A produção trabalha em marcha-ré. Parte da consagração às origens. Ou seja, o caminho inverso do compositor que, ao lado de Gonzagão, "fez favor" de criar Asa Branca, Qui Nem Jiló e Juazeiro - para não dizer mais um monte de canções - hoje tombadas pela história da MPB.
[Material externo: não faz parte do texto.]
@[simp] theorem State_blockReset_errcode (bs : List Byte) (s : State) : (s.blockReset bs).errcode = 0 := rfl

@[simp] theorem State_blockReset_linkMode (bs : List Byte) (s : State) : (s.blockReset bs).linkMode = 0b000#3 := rfl

@[simp] theorem State_blockReset_wrow (bs : List Byte) (s : State) : (s.blockReset bs).wrow = freeRow s.draws := rfl

@[simp] theorem State_blockReset_packIn (bs : List Byte) (s : State) : (s.blockReset bs).packIn = s.packIn := rfl

@[simp] theorem State_blockReset_packOut (bs : List Byte) (s : State) : (s.blockReset bs).packOut = s.packOut := rfl

@[simp] theorem State_blockReset_frame (bs : List Byte) (s : State) : (s.blockReset bs).frame = s.frame := rfl

@[simp] theorem State_blockReset_raced (bs : List Byte) (s : State) : (s.blockReset bs).raced = [] := rfl

@[simp] theorem State_blockReset_trace (bs : List Byte) (s : State) : (s.blockReset bs).trace = s.trace := rfl

@[simp] theorem State_blockReset_offers (bs : List Byte) (s : State) : (s.blockReset bs).offers = s.offers := rfl

@[simp] theorem State_blockReset_host (bs : List Byte) (s : State) : (s.blockReset bs).host = s.host := rfl

@[simp] theorem State_blockReset_modeAnswers (bs : List Byte) (s : State) : (s.blockReset bs).modeAnswers = s.modeAnswers := rfl

@[simp] theorem State_blockReset_txAnswers (bs : List Byte) (s : State) : (s.blockReset bs).txAnswers = s.txAnswers := rfl

theorem State_blockReset_wire (bs : List Byte) (s : State) : (s.blockReset bs).wire =
    if s.seq ≠ .ready ∧ Config.freeChoice (s.draws + 2) % 2 = 1 then (s.emit bs).wire else s.wire := rfl

theorem State_blockReset_link (bs : List Byte) (s : State) : (s.blockReset bs).link =
    if s.seq = .ready then s.link else Config.freeMode (s.draws + 1) := rfl

@[simp] theorem State_blockReset_draws (bs : List Byte) (s : State) : (s.blockReset bs).draws = s.draws + 3 := rfl

end Sys2Proof.Machine
end

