-- ==== Sys2Proof/Laws/Ops.lean ====
section
/-! SUPPORT. What each shared operation can do, said once. -/

namespace Sys2Proof.Machine

/-- `toPhase` moves within the step of a position RUN. -/
@[simp] theorem toPhase_run {s : State} {op : Op} {a : Bool} {i : Nat} {ph : Phase} (ph' : Phase)
    (h : s.seq = .run op a i ph) : (s.toPhase ph').seq = .run op a i ph' := by
  simp [State.toPhase, h]

/-- `toPhase` as an update of `seq`. -/
theorem toPhase_eq {s : State} {op : Op} {a : Bool} {i : Nat} {ph : Phase} (ph' : Phase)
    (h : s.seq = .run op a i ph) : s.toPhase ph' = { s with seq := .run op a i ph' } := by
  simp [State.toPhase, h]

/-- A step done is followed by the next step of the list, or the operation completes. -/
theorem stepDone_cases {s : State} {op : Op} {a : Bool} {i : Nat} {ph : Phase} (h : s.seq = .run op a i ph) :
    (∃ st, (prog op a)[i + 1]? = some st ∧ s.stepDone = { s with seq := .run op a (i + 1) st.firstPhase }) ∨
      ((prog op a)[i + 1]? = none ∧ s.stepDone = s.complete) := by
  unfold State.stepDone
  rw [h]
  dsimp only
  cases hst : (prog op a)[i + 1]? with
  | none => exact .inr ⟨rfl, rfl⟩
  | some st => exact .inl ⟨st, rfl, rfl⟩

/-- A ModeEnter waits for its answer, goes on, or aborts. -/
theorem modeEnter_cases (m : Mode) (k : State → State) (s : State) :
    (s.modeAnswers = [] ∧ s.modeEnter m k = s) ∨
      (∃ rest, s.modeAnswers = .ok :: rest ∧
        s.modeEnter m k =
          k { s.log (.modeEnter m .ok) with modeAnswers := rest, linkMode := linkModeOf m, link := m }) ∨
      (∃ c rest, s.modeAnswers = .err c :: rest ∧
        s.modeEnter m k = State.abort (.mode c) { s.log (.modeEnter m (.err c)) with modeAnswers := rest }) := by
  unfold State.modeEnter
  split
  · exact .inl ⟨‹_›, rfl⟩
  · exact .inr (.inl ⟨_, ‹_›, rfl⟩)
  · exact .inr (.inr ⟨_, _, ‹_›, rfl⟩)

/-- A checked write waits for its answer, goes on, or aborts. -/
theorem writeChecked_cases (bs : List Byte) (k : State → State) (s : State) :
    (s.txAnswers = [] ∧ s.writeChecked bs k = s) ∨
      (∃ r rest, s.txAnswers = r :: rest ∧ writeCheck bs.length r = none ∧
        s.writeChecked bs k = k { (s.emit bs).log (.txWrite bs r) with txAnswers := rest }) ∨
      (∃ r rest f, s.txAnswers = r :: rest ∧ writeCheck bs.length r = some f ∧
        s.writeChecked bs k = State.abort f { (s.emit bs).log (.txWrite bs r) with txAnswers := rest }) := by
  unfold State.writeChecked
  split
  · exact .inl ⟨‹_›, rfl⟩
  · rename_i r rest hr
    cases hw : writeCheck bs.length r with
    | none => exact .inr (.inl ⟨r, rest, hr, hw, rfl⟩)
    | some f => exact .inr (.inr ⟨r, rest, f, hr, hw, rfl⟩)

/-- The write check fails only with ERR_WRITE_FAILED or ERR_TRANSPORT (40_mode R104). -/
theorem writeCheck_cases (len : Nat) (r : TxAnswer) :
    (∃ n, r = .ok n ∧ len ≤ n ∧ writeCheck len r = none) ∨
      (∃ n, r = .ok n ∧ n < len ∧ writeCheck len r = some .writeFailed) ∨
      (∃ c, r = .err c ∧ writeCheck len r = some (.transport c)) := by
  cases r with
  | err c => exact .inr (.inr ⟨c, rfl, rfl⟩)
  | ok n =>
    by_cases h : n < len
    · exact .inr (.inl ⟨n, rfl, h, by simp [writeCheck, h]⟩)
    · exact .inl ⟨n, rfl, by omega, by simp [writeCheck, h]⟩

/-- WROW with unspecified contents has its 64 bytes. -/
@[simp] theorem freeRow_length (k : Nat) : (freeRow k).length = 64 := by simp [freeRow]

/-- Leaving an operation keeps WROW, or leaves 64 free bytes in it. -/
theorem leaveOperation_wrow (s : State) : s.leaveOperation.wrow = s.wrow ∨ s.leaveOperation.wrow = freeRow s.draws := by
  unfold State.leaveOperation
  split
  · exact .inr rfl
  · exact .inl rfl

/-- Leaving an operation touches seq, WROW, the races and the counter only. -/
theorem leaveOperation_eq (s : State) :
    s.leaveOperation = { s with
      seq := .ready
      raced := s.leaveOperation.raced
      wrow := s.leaveOperation.wrow
      draws := s.leaveOperation.draws } := by
  unfold State.leaveOperation
  split <;> rfl

/-- Leaving an operation that is not BLIT touches seq only. -/
theorem leaveOperation_notBlit {s : State} (h : s.seq.isBlit = false) : s.leaveOperation = { s with seq := .ready } := by
  unfold State.leaveOperation
  split
  · rename_i e
    simp [e, Position.isBlit] at h
  · rfl

/-- An abort inside a bracket, as an update (60_exceptions R205). -/
theorem abort_inBracket {f : Failure} (hf : f.inBracket = true) (s : State) :
    s.abort f = { s with
      seq := .ready
      status := statusOf false f.result
      errcode := f.errcode s.params
      linkMode := clearValid s.linkMode
      link := (s.abort f).link
      raced := s.leaveOperation.raced
      wrow := s.leaveOperation.wrow
      draws := (s.abort f).draws } := by
  unfold State.abort
  rw [if_pos hf]
  conv => lhs; rw [leaveOperation_eq]
  rfl

/-- An abort on a reserved word, outside any bracket, as an update (60_exceptions R205). -/
theorem abort_illegalOp (s : State) :
    s.abort .illegalOp = { s with
      seq := .ready
      status := statusOf false (Failure.result .illegalOp)
      errcode := 0
      raced := s.leaveOperation.raced
      wrow := s.leaveOperation.wrow
      draws := s.leaveOperation.draws } := by
  unfold State.abort
  rw [if_neg (by decide)]
  conv => lhs; rw [leaveOperation_eq]
  rfl

/-- Completion, as an update (42_display R152). -/
theorem complete_eq (s : State) :
    s.complete = { s with
      seq := .ready
      status := statusOf false resultOk
      raced := s.leaveOperation.raced
      wrow := s.leaveOperation.wrow
      draws := s.leaveOperation.draws } := by
  unfold State.complete
  conv => lhs; rw [leaveOperation_eq]

/-- Leaving an operation ends every race, where only a BLIT has any. -/
theorem leaveOperation_raced (s : State) (h : s.raced = [] ∨ s.seq.isBlit = true) : s.leaveOperation.raced = [] := by
  rcases h with h | h
  · unfold State.leaveOperation
    split
    · rfl
    · exact h
  · unfold State.leaveOperation
    split
    · rfl
    · rename_i hne
      cases hs : s.seq with
      | ready => simp [hs, Position.isBlit] at h
      | run op a i ph =>
        cases op <;> simp [hs, Position.isBlit] at h
        exact absurd hs (hne _ _ _)

/-- Every operation's list opens with a bracket. -/
theorem prog_first (op : Op) (a : Bool) :
    ((prog op a)[0]?.map SeqStep.firstPhase).getD .enter = .enter := by
  cases op <;> rfl

end Sys2Proof.Machine
end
"Começamos a filmar em Nova Iorque (EUA), onde o baião tem expansão por meio de David Byrne e outros músicos. Fomos depois para o Rio de Janeiro. Lá, fizemos a contextualização: o encontro dele com Luiz Gonzaga, era a capital federal até então, centro cultural do País. No Ceará, voltamos às origens. Ele começa a estudar música em Iguatu (onde nasceu) e depois vai a Fortaleza. Aqui é a contemplação do baião. Daqui, passamos por Choró, Quixadá, Quixeramobim, até Iguatu. Depois, temos o Cariri - área onde as raízes do baião estão bem impregnadas", explica Lírio.
O segundo batente na capital acontece no Cantinho do Faustino. Restaurante ali na Varjota, onde o próprio chef de cozinha, o Faustino, ensina a receita do baião-de-dois. "O baião é slow food, não fast food. Comer algo de qualidade com tranqüilidade", explica o chef, às câmeras. Ele tem mesmo esse perfil: óculos de grau, fala cadenciada, uma lerdeza sadia que revela sobriedade.
São vários takes (tomadas) rápidos. Lírio fala entre um e outro. Dedicado à trilha sonora desde seus primeiros filmes, o diretor diz que, neste projeto, a obra do homenageado basta. Não à toa, ele garante que o documentário não quer corrigir nenhuma injustiça - em alusão ao fato de Humberto não ser reconhecido como Luiz Gonzaga. E sim pontuar a relevância do iguatuense. "Ele nunca se preocupou com isso, e dizia isso para o próprio Nirez (pesquisador cearense). Diz que se ele tivesse que cantar, o baião não tinha chegado onde chegou", lembra o diretor.
A cada take, o baião de Faustino cheira mais forte. Um cheiro absurdamente bom, espalhado por todo o restaurante. Se no fogo já era bom, pronto aquele prato deve ter sido melhor ainda: a equipe traçou uma bandeja farta que levava queijo, cuentro e banana por cima. "Quem come isso, faz filho de seis em seis meses. É afrodisíaco", dizia Denise, chamando atenção para as coordenadas do chef.